# 2013 Report; first ever Small Bore Challenge



## ChukarBob (Sep 4, 2006)

First of all, sorry, but no pictures.

We had a very good season in northeast southcentral westeast North Dakota. Although bird numbers were down from last year, there were still opportunities for shooting a limit of birds for most of us each day. Over a week or so, I hunted with my 2 brothers and 4 cousins. Not all were there for the full week and this group included guys whose only hunt each year is the family gathering in ND. Lots, I mean LOTS, of misses for the casual hunters in the group. Stayed on for a 2nd week with one of my brothers.

I had 5 or 6 limits in 11 days of hunting, which included 2 days in which I was skunked (= 0 birds). Probably shot 22-23 pheasants in total. We ate a bunch. And I got literally skunked on the 2nd day of the trip (note to self: when your Lab pounces on a patch of brush and no bird erupts, you might want to consider the possibility that it's a skunk or porcupine at the bottom of that brush patch before you rush in to flush the bird that wouldn't flush for the dog).

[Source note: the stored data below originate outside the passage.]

theorem exec_answers (c : Instr) (s : State) : Answers (exec c s) := by
  cases c <;> simp only [exec,  
  execFlashEraseEnd, execFlashEraseAbort, execEraseCutoff, execEraseResume, execNop, execTxnExpiry,
  execExpiredDiscard, execDoneEntryLapse, execBcastDrop, execCspTransferEnd, execReadyTimeout, execDqsTimeout,
  execPrefetchStart, execErasePoll, execEraseTrackLimit, execXipTimeout, execCspXfer, execSignalDetect,
  execTrainComplete, execAlignUp, execAlignTimeout, execLossOfSync, execLossOfSignal, execCrossedPairs,
  execRoleConflict, execLoopEngage, execLoopRelease, execBypassDelayExpiry, execBypassPwrfailDrop, execBypassNotice,
  execOwnFrameSend, execRetrain, execLoopRel, execLoopForce, execBypassInsert, execBypassDrop, execLinkCntClr,
  execLinkCntFreeze, execConversionEnd, execRoundStart, execInjTimeTrigger, execLongBurstStart, execAoReadbackSample,
  execCalStepDone, execCalTimeout, execFlashProgramDone, execRegStart, execRegStop, execInjTrig, execCalZero,
  execCalFull, execCalAbort, execFifoClr, execDacTest, execDacTestDone, execAdcFifoRead, execAdcCapt,
  execCaptureDone, execCaptRead, execHealthInterval, execPllHeadroomSample, execHoldWarnExpiry, execHoldReplExpiry,
  execSummaryPage, execPersistDone, execTraceDataRead, execTraceFreeze, execTraceUnfreeze, execTraceRdOldest,
  execTraceRdNewest, execPersist, execTraceRead, execInjArm, execInjDisarm, execInjTimeout, execInjReorderDrop,
  execInjEnable, execInjEnableExpiry, execInputEdge, execPwmPeriodStart, execSlIssue, execChoutWrite, execForceSet,
  execForceRemove, execForceClearAll, execModeOffEnd, execChannelFaultDetect, execChannelFaultClear, execFaultRetry,
  execJunctionCooled, execRetryCountReset, execReverseFeedEnd, execChfltAck, execSafecmdEnter, execAckAll,
  execSafeReqAssert, execSafeReqRelease, execLpOff, execLpOvervoltage, execLpReversed, execLpBack, execLsFault,
  execLsOk, execDieOvertemp, execDieCool, execFieldReset, execFieldDieFault, execBarrierLoss, execBarrierReturn,
  execLsBrownout, execKeyPress, execKeyRelease, execKeyRepeat, execEncTransition, execMenuIdle, execJogTimeout,
  execMenuRefresh, execPanelFrame, execPanelHostChange, execPanelClr, execPanelEvtRead, execWdhAnswer,
  execWdhWindowOpen, execWdhPeriodEnd, execWdcAnswer, execWdcPeriodEnd, execFatalException, execFreezeLimit,
  execValidateDone, execCopyDone, execCommitDone, execAutoCommitStart, execClaim, execRelease, execValidate,
  execCopy, execSwapNow, execSwapCycle, execSwapGun, execCancel, execCommit, execCfgCtrlMulti, execClaimLapse,
  execCfgDataRead, execCfgDataWrite, execSlLoad, execSlCancel, execSlRead, execPfSelWrite, execReplClr, execTblRead,
  execTblWrite, execCfgOwnQuery, execSwapInstant, execPorstAssert, execPorstRelease, execLogicReset, execCoreReset,
  execBootTimerExpiry, execBootStable, execSupplyMonitorTrip, execWdcCoreReset, execSampleInstant, execSnapshotReady,
  execApplyInstant, execSlGate, execSyncMissInterval, execPllLocked, execPhaseError, execRefRange, execLtimeLatch,
  execPreset, execDistributeWaitEnd, execRelaySend, execSyncSend, execOutPubSample, execHeatLaunch, execPingOutcome,
  execInReadyDeadline, execBatonSend, execTxnRetry, execTxnLost, execLineStart, execLineStartSettle, execLineStop,
  execEnum, execLineTxn, execGunSchedule, execGunCutoff, execGunClosingSweep, execRelayPull, execTakeoverStart,
  execTakeoverEnd, execTakeoverAutoEnd, execLoopbackNoticeSet, execMediaInsert, execMediaIdentify, execMediaRemove,
  execMediaSectorRead, execMediaAbsenceTimeout, execGoSetup, execGoRun, execGoSafe, execResume, execGoMinimal,
  execReboot, execRest, execWake, execRestEntry, execHoldSenseSample, execPwrfailAssert, execPwrfailRelease,
  execPreparePartDone, execActPauseEnd, execStart, execAbort, execPrepare, execActivate, execVeto, execRelayJoin,
  execActivateStart, execChordComplete, execStagingSectorDone, execConfirmWrite, execConfirmDeadline,
  execRelayCtrlMap, execRelayCtrlStatus, execFlashRead, execFrameForward, execRsvdTypeFrame, execSyncFrame,
  execHeatReceive, execHeatReturn, execBatonReceive, execBatonReturn, execCountReceive, execCountReturn,
  execLoopbackNoticeFrame, execRelayReceive, execRegisterWrite, execEvqDataRead, execEvqHoldLapse, execCplqDataRead,
  execChinRead, execKeyseqWrite, execKeyLapse, execCmdqAsmClr, execXipEnable, execXipFlush, execCmAbort,
  execSpEnable, execBusDecodeError, execApertureWrite, execApertureRead, execXipRead, execHostStrobeEarly, execPing,
  execRegRead, execRegWrite, execCryptoOpDone, execFloorWriteDone, execOwnerLockSet, execOwnerLockClear, execPosBind,
  execPosUnbind, execRekey, execSlaveRead, execSlaveWrite, execSlaveNop, execSlaveFrameIgnored, execSlaveFrameAbort,
  execExtest, execSamplePreload, execHighz, execClamp, execBypass, execTapReset, execOtpOwner, execOtpProgramDone]
  all_goals repeat' first
    | with_reducible first
      | exact answers_next _ | refine Answers.ite ?_ ?_ | exact answers_withTxn .. | exact answers_withFlashTxn ..
      | exact answers_postFrom .. | exact answers_adcCmd .. | exact answers_modeRow .. | exact answers_updRow ..
      | exact answers_rowFrame .. | exact answers_slaveRow ..
    | split
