/-- A round of the group ends with members left (R156, R157, R160, R161). -/
def Runtime.endRound (k : LineIx) (r : Runtime) : Runtime :=
  match r.lines[k].groupRecord with
  | none => r
  | some g0 =>
    let g := { g0 with inRound := false, todo := [] }
    match g.phase with
    | .begin => (r.setGroup k { g with phase := .blocks, block := 0 }).awaitBlock k 0
    | .blocks =>
      let r1 := r.updLine k (LineRecord.dropBlock g.block)
      if g.block + 1 < g.image.blockCount then
        (r1.setGroup k { g with block := g.block + 1 }).awaitBlock k (g.block + 1)
      else r1.repairOrEnd k g
    | .repair => (r.updLine k fun l => { l with buffer0 := none, buffer1 := none }).repairOrEnd k g
    | .ending => (r.setGroup k g).updLine k LineRecord.listGroup

/-- The steps of a round still to be made: each starts as a transaction, which on a faulted line fails at once, so that
the next follows (R111, R129, R157); after the last the round ends. -/
def Runtime.runRound (k : LineIx) : List (Option UnitIx) → Runtime → Runtime
  | [], r => r.endRound k
  | step :: rest, r =>
    match r.lines[k].groupRecord with
    | none => r
    | some g =>
      let t := r.groupTxn g step
      let r1 := (r.setGroup k { g with todo := rest }).openTxn k t
      if r.lines[k].state = .faulted then
        Runtime.runRound k rest
          ((r1.updLine k fun l => { l with txn := none }).groupEnd k t (.failed .lineFault))
      else r1.handAttempt k

/-- The round goes on with its next step where one is under way and the line is in IDLE with no transaction (R162). -/
def Runtime.resumeRound (k : LineIx) (r : Runtime) : Runtime :=
  match r.lines[k].groupRecord with
  | some g => if g.inRound ∧ r.lines[k].txn = none ∧ r.lines[k].state = .idle then r.runRound k g.todo else r
  | none => r

/-- Rounds whose transaction was abandoned go on on every line that has reached IDLE (R162). -/
def Runtime.resumeRounds (r : Runtime) : Runtime := r.eachLine Runtime.resumeRound

/-! ### Endings, retries and exhaustion (R127, R129) -/

/-- The outstanding transaction ends: the record is empty, and the outcome goes to its owner (R127, R137). -/
def Runtime.endTxn (k : LineIx) (e : TxnEnd) (r : Runtime) : Runtime :=
  match r.lines[k].txn with
  | none => r
  | some t =>
    let r1 := r.updLine k fun l => { l with txn := none }
    match t.contender with
    | .single u w => r1.unitEnd k u w t.attempts.getLast? e
    | .group _ =>
      let r2 := if e = .sent then r1 else r1.groupEnd k t e
      match r2.lines[k].groupRecord with
      | some g => if g.inRound then r2.runRound k g.todo else r2
      | none => r2

/-- The outstanding attempt has failed (R129): another is handed at once below the limit, where the line is in IDLE; in
FAULTED every further attempt fails at once with LINE_FAULT. -/
def Runtime.failAttempt (k : LineIx) (f : Failure) (r : Runtime) : Runtime :=
  match r.lines[k].txn with
  | none => r
  | some t =>
    if r.lines[k].state = .faulted then r.endTxn k (.failed .lineFault)
    else if t.made < t.limit then
      (r.updLine k fun l => { l with txn := some { t with lastFailure := some f } }).handAttempt k
    else r.endTxn k (.failed f)

/-- A transaction of a unit's own work starts; on a faulted line it is exhausted at once (R111, R124). -/
def Runtime.startSingle (k : LineIx) (u : UnitIx) (w : Work) (r : Runtime) : Runtime :=
  let r1 := r.openTxn k (r.singleTxn u w)
  if r.lines[k].state = .faulted then r1.endTxn k (.failed .lineFault) else r1.handAttempt k
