-- ==== Sys2Proof/Machine/Area.lean ====
section
/-! DEFINITION. The Area Port's steps: the sweep timer, failures of bus accesses, read bursts and item writes. -/

namespace Sys2Proof

namespace Machine

/-- SWEEP_TIMER_EXPIRY (R181). -/
def execSweepTimerExpiry (s : State) : Host.Outcome State Fault Refusal := .next (s.takeDue .sweepTimerExpiry)

/-- COMPLETION_TIMEOUT (R174). -/
def execCompletionTimeout (path : BusPath) (s : State) : Host.Outcome State Fault Refusal :=
  .next (s.takeDue (.completionTimeout path))

/-- BUS_ERROR_COMPLETION (R174). -/
def execBusErrorCompletion (path : BusPath) (s : State) : Host.Outcome State Fault Refusal :=
  match path with
  | .read => .next s.failRead
  | .write => .next s.failWrite

/-- READ_BURST_SEND (R175): a burst that the bus port cannot send has failed (R174). -/
def execReadBurstSend (sendable : Bool) (s : State) : Host.Outcome State Fault Refusal :=
  match s.sendBurst with
  | none => .next s
  | some t => .next (if sendable then t else t.failRead)

/-- SWEEP_BURST_COMPLETE (R183). -/
def execSweepBurstComplete (data : List Byte) (s : State) : Host.Outcome State Fault Refusal :=
  .next <| s.completeBurst data fun
    | .sweep n => some fun s => (s.sweepBurst n data).nextSweepBurst n
    | _ => none

/-- ADOPTING_SWEEP_BURST_COMPLETE (R179). -/
def execAdoptingSweepBurstComplete (data : List Byte) (s : State) : Host.Outcome State Fault Refusal :=
  .next <| s.completeBurst data fun
    | .adopting n => some fun s => (s.adoptBurst n data).nextAdoptBurst n
    | _ => none

/-- HEADER_LOAD_COMPLETE (R188). -/
def execHeaderLoadComplete (data : List Byte) (s : State) : Host.Outcome State Fault Refusal :=
  .next <| s.completeBurst data fun
    | .header => some fun s => (s.loadHeader data).afterHeader
    | _ => none

/-- FETCH_COMPLETE (R165): a fetch whose slot has become FREE has no effect. -/
def execFetchComplete (data : List Byte) (s : State) : Host.Outcome State Fault Refusal :=
  .next <| s.completeBurst data fun
    | .fetch q wanted => some fun s => if wanted then s.onRt (Runtime.fetched q data) else s
    | _ => none

/-- WRITE_BEGIN (R191): a write that the bus port cannot send has failed (R174, R192). -/
def execWriteBegin (sendable : Bool) (s : State) : Host.Outcome State Fault Refusal :=
  match s.sendItem with
  | none => .next s
  | some t => .next (if sendable then t else t.failWrite)

/-- WRITE_COMPLETE (R191). -/
def execWriteComplete (s : State) : Host.Outcome State Fault Refusal := .next s.completeWrite

end Machine

end Sys2Proof
end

Highlight for me may have been the accomplishment of the Small Bore Challenge, a goal I concocted to spice things up. Don't misunderstand this as cockiness -- I'm an average shot and grateful for every bird I bring to the game bag. On November 20, with a Plains snow storm enveloping my brother and me, I was able to shoot a day's limit with 20, 28 and 410 gauge shotguns. Oddly the toughest bird of the 3, the first of the day, was an easy going-away shot with the 20 ga., which went down a runner on the 3rd shot. Only excellent dog work saved that bird for me. The 28 and 410 gauge birds went down like a sack a bricks with one shot each. It was fun and I was really pleased when the 3rd bird fell.

Already thinking about next year. One of my brothers suggest that I toughen the Small Bore Challenge -- 3 different birds (pheasant, Hun, Sharptail) with 3 different gauges (20, 28, 410) in one day. Now that's a challenge!


----------